Work to complete
Work through the entries below and report how many lines include "Does". The number alone is the answer.
***** The data *****
/-! ### Registers (R393, R420) -/

/-- A caravan is retired: fenced, its path jobs requeued, its general rings completed FENCED, its slots freed (R417). -/
def retireCvn (s : State) (n : Nat) (selfCheck : Bool) : State :=
  let p := pCVN n
  if bit (rd s p rSTATUS) 1 then s
  else
    let c := cvnOf s n
    let s := wrB s p rSTATUS 1 true
    let s := if selfCheck then irq s p 8 else s
    let s := logRetire (setFault s p .permanent (Config.blockCause 14) n) p (Config.blockCause 14) n
    let jobs := c.running.toList ++ candidates c
    let s := putCvn s n { c with running := none, suspended := [], heads := [], paths := [], slots := [] }
    let s := (List.range 8).foldl (fun s r =>
      let mine := jobs.filter fun j => j.ring == r
      if r < 3 then
        (mine.filterMap (·.path) ++ c.paths.getD r []).foldl (fun s x => pathPost s r x false) s
      else
        let size := rgSize s n r
        let s := mine.foldl (fun s j => bump (postCompletion s n r j.base j.size 0x0A 0 j.epoch (jTag j.desc) 0 0 j.susp (jIrq j.desc)) p CVN_JOBS_FAILED 1) s
        let todo := if rgOn s n r then ringDist size (rgHead s n r) (rgTail s n r) else 0
        let s := (List.range todo).foldl (fun s i =>
          let (s, d) := bulkRead s (cvnWho n) (rgBase s n r + 64 * ((rgHead s n r + i) % 2 ^ size)) 64 []
          let d := match d with
            | .ok d => d
            | _ => fit 64 []
          bump (postCompletion s n r (rgBase s n r) size 0x0A 0 (epochNow s p) (jTag d) 0 0 0 (jIrq d)) p CVN_JOBS_FAILED 1) s
        wr s p (rgOff r 0x18) (rd s p (rgOff r 0x14))) s
    showCvn (setEpochs s p ⟨0, 0⟩) n

/-- The bucket of a caravan counts one event; its overflow retires the caravan (R417, R420). -/
def cvnBucket (s : State) (n : Nat) : State :=
  match lbEvent s (pCVN n) with
  | (s, true) => retireCvn s n false
  | (s, false) => s

/-- A write of TAIL (R393). -/
def ringTail (s : State) (n r : Nat) (v : Word) : State :=
  if r < 3 then s
  else
    let size := rgSize s n r
    let t := fld v 12 0 % 2 ^ (size + 1)
    if ringDist size (rgHead s n r) t > 2 ^ size then cvnBucket (setFault s (pCVN n) .access (Config.blockCause 15) r) n
    else showCvn (wr s (pCVN n) (rgOff r 0x14) (w32 t)) n

/-- A write of CPL_HEAD (R393). -/
def ringCplHead (s : State) (n r : Nat) (v : Word) : State :=
  if r < 3 then s else showCvn (wr s (pCVN n) (rgOff r 0x1C) (w32 (fld v 12 0 % 2 ^ (rgSize s n r + 1)))) n

/-- `CVN.ERR_INJECT` (R420). -/
def cvnInject (s : State) (n : Nat) (v : Word) : State :=
  match fld v 3 0 with
  | 2 => injected s fun s => retireCvn s n true
  | 1 => putCvn s n { cvnOf s n with inject := (cvnOf s n).inject ++ [1] }
  | 3 => putCvn s n { cvnOf s n with inject := (cvnOf s n).inject ++ [3] }
  | 4 => putCvn s n { cvnOf s n with inject := (cvnOf s n).inject ++ [4] }
  | _ => s

/-- At PWR_FAIL every job is abandoned without a completion (R418). -/
def cvnAbandon (s : State) : State :=
  let s := (List.range 16).foldl (fun s n =>
    let c := cvnOf s n
    if c = Caravan.idle then s
    else setEpochs (putCvn s n { c with running := none, suspended := [], heads := [], paths := [], slots := [] }) (pCVN n) ⟨0, 0⟩) s
  { s with cvn := { s.cvn with waiting := [] } }

/-- Is a range of device addresses wholly in Landing or in mapped DRAM? -/
def inRam (s : State) (a n : Nat) : Bool :=
  (decide (0x4000000 ≤ a) && decide (a + n ≤ 0x8000000)) || (decide (0x1000000000 ≤ a) && decide (a + n ≤ 0x1000000000 + dramTop s))
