-- ==== Sys2Proof/Machine/Span.lean ====
section
/-! DEFINITION. The span group: descriptor, placement, the span journal, messages, and the work of leads and fronts (R547 to R560). -/

namespace Sys2Proof.Machine

/-! ### The descriptor (R547 to R549) -/

/-- An entry of a slot that is not used. -/
def SpanEntry.none : SpanEntry := ⟨0, 0, 0, 0⟩

/-- MEMBER_i. -/
def SpanDesc.entry (d : SpanDesc) (i : Nat) : SpanEntry := d.entries.getD i SpanEntry.none

/-- Set MEMBER_i. -/
def SpanDesc.put (d : SpanDesc) (i : Nat) (e : SpanEntry) : SpanDesc := { d with entries := d.entries.set i e }

/-- STATE of MEMBER_i. -/
def SpanDesc.st (d : SpanDesc) (i : Nat) : Nat := (d.entry i).state

/-- Set STATE of MEMBER_i. -/
def SpanDesc.setSt (d : SpanDesc) (i st : Nat) : SpanDesc := d.put i { d.entry i with state := st }

/-- The 384 bytes (R547). -/
def SpanDesc.bytes (d : SpanDesc) : List Byte :=
  let head := bytesLE 8 d.group ++ bytesLE 8 d.gen ++ bytesLE 1 d.members ++ bytesLE 1 d.layout ++ bytesLE 1 d.chunk ++ bytesLE 1 (if d.witnessEn then 1 else 0)
    ++ bytesLE 1 d.index ++ bytesLE 1 (if d.mu16 then 1 else 0) ++ bytesLE 1 (if d.lba4k then 1 else 0) ++ [0] ++ bytesLE 4 d.nsid ++ bytesLE 4 0
    ++ bytesLE 8 d.capacity ++ bytesLE 8 d.fwMin ++ bytesLE 8 d.fwMax ++ List.replicate 72 0
  head ++ (List.range 8).flatMap fun i =>
    let e := d.entry i
    bytesLE 8 e.serial ++ bytesLE 8 e.window ++ bytesLE 1 e.state ++ bytesLE 1 e.port ++ List.replicate 14 0

/-- A descriptor from its bytes. -/
def spanParse (b : List Byte) : SpanDesc :=
  { group := leAt b 0 8, gen := leAt b 8 8, members := bAt b 16, layout := bAt b 17, chunk := bAt b 18, witnessEn := bAt b 19 == 1, index := bAt b 20
    mu16 := bAt b 21 == 1, lba4k := bAt b 22 == 1, nsid := leAt b 24 4, capacity := leAt b 32 8, fwMin := leAt b 40 8, fwMax := leAt b 48 8
    entries := (List.range 8).map fun i => ⟨leAt b (128 + 32 * i) 8, leAt b (136 + 32 * i) 8, bAt b (144 + 32 * i), bAt b (145 + 32 * i)⟩ }

/-- The configuration digest (R548). -/
def SpanDesc.digest (d : SpanDesc) : List Byte :=
  let z : SpanDesc := { d with gen := 0, index := 0, entries := d.entries.map fun (e : SpanEntry) => { e with window := 0, state := 0 } }
  digestOf 0x02 z.bytes 48

/-- Bytes of a unit. -/
def SpanDesc.unit (d : SpanDesc) : Nat := if d.mu16 then 16384 else 4096
/-- Bytes of an LBA. -/
def SpanDesc.lba (d : SpanDesc) : Nat := if d.lba4k then 4096 else 512
/-- Data chunks of a span stripe. -/
def SpanDesc.width (d : SpanDesc) : Nat := if d.layout = 0 then 1 else d.members - d.layout
/-- Data units of a span stripe (R549). -/
def SpanDesc.perStripe (d : SpanDesc) : Nat := d.width * d.chunk
/-- Units of the span volume. -/
def SpanDesc.volUnits (d : SpanDesc) : Nat := d.capacity * d.lba / d.unit
/-- Span stripes. -/
def SpanDesc.stripes (d : SpanDesc) : Nat := d.volUnits / max 1 d.perStripe
/-- Size of the member namespace in units: the parity layouts keep C units of each stripe (R549). -/
def SpanDesc.memberUnits (d : SpanDesc) : Nat := d.stripes * d.chunk

/-- Is a descriptor valid as it came: the conditions of R549, reserved fields 0 and values the table names? -/
def spanValid (raw : List Byte) : Bool :=
  let d := spanParse raw
  let n := d.members
  let serials := (d.entries.take n).map (·.serial)
  raw.length == 384 && d.bytes == raw && d.group != 0
    && (match d.layout with
      | 0 => n == 2 || n == 3
      | 1 => decide (3 ≤ n) && decide (n ≤ 8)
      | 2 => decide (4 ≤ n) && decide (n ≤ 8)
      | _ => false)
    && decide (1 ≤ d.chunk) && decide (d.chunk ≤ 16) && decide (d.index < n)
    && d.capacity != 0 && d.capacity * d.lba % (d.unit * d.perStripe) == 0
    && serials.all (· != 0) && serials.eraseDups.length == n && (d.entries.drop n).all (· == SpanEntry.none)
    && d.entries.all fun e => decide (e.state ≤ 6) && decide (e.port ≤ 1)

/-! ### Placement (R550, R551) -/

/-- Where a span unit lies: stripe, data role, offset in its chunk; in the mirror layout the role is 0. -/
def SpanDesc.locate (d : SpanDesc) (u : Nat) : Nat × Nat × Nat :=
  let t := u / max 1 d.perStripe
  let r := u % max 1 d.perStripe
  (t, r / max 1 d.chunk, r % max 1 d.chunk)

/-- The member that holds a role of a stripe; in the mirror layout the roles are the members. -/
def SpanDesc.holder (d : SpanDesc) (t role : Nat) : Nat :=
  let n := max 1 d.members
  if d.layout = 0 then role
  else if role = 0xFE then t % n
  else if role = 0xFF then (t + 1) % n
  else (t + d.layout + role) % n

/-- Every role of a stripe. -/
def SpanDesc.roles (d : SpanDesc) : List Nat :=
  if d.layout = 0 then List.range d.members
  else List.range d.width ++ [0xFE] ++ (if d.layout = 2 then [0xFF] else [])

/-- Does a member serve: in service, or leaving and not yet replaced (R569)? -/
def SpanDesc.serves (d : SpanDesc) (i : Nat) : Bool := decide (i < d.members) && (d.st i == 1 || d.st i == 4)

/-- Does a member take new writes: it serves or is being rebuilt (R569)? -/
def SpanDesc.takes (d : SpanDesc) (i : Nat) : Bool := d.serves i || (decide (i < d.members) && d.st i == 3)

/-- The first serving member at or after i in cyclic order. -/
def SpanDesc.firstServing (d : SpanDesc) (i : Nat) : Option Nat :=
  ((List.range d.members).map fun k => (i + k) % max 1 d.members).find? d.serves

/-- The lead of a span stripe (R551). -/
def SpanDesc.lead (d : SpanDesc) (t : Nat) : Option Nat := d.firstServing (t % max 1 d.members)

/-- The journal partner of a member: the first serving one after it (R560). -/
def SpanDesc.partner (d : SpanDesc) (m : Nat) : Option Nat := (d.firstServing (m + 1)).filter (· != m)

/-- Index of a role in the order that recovery uses: data, then P, then Q. -/
def SpanDesc.rix (d : SpanDesc) (role : Nat) : Nat := if role = 0xFE then d.width else if role = 0xFF then d.width + 1 else role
*****
Task response
2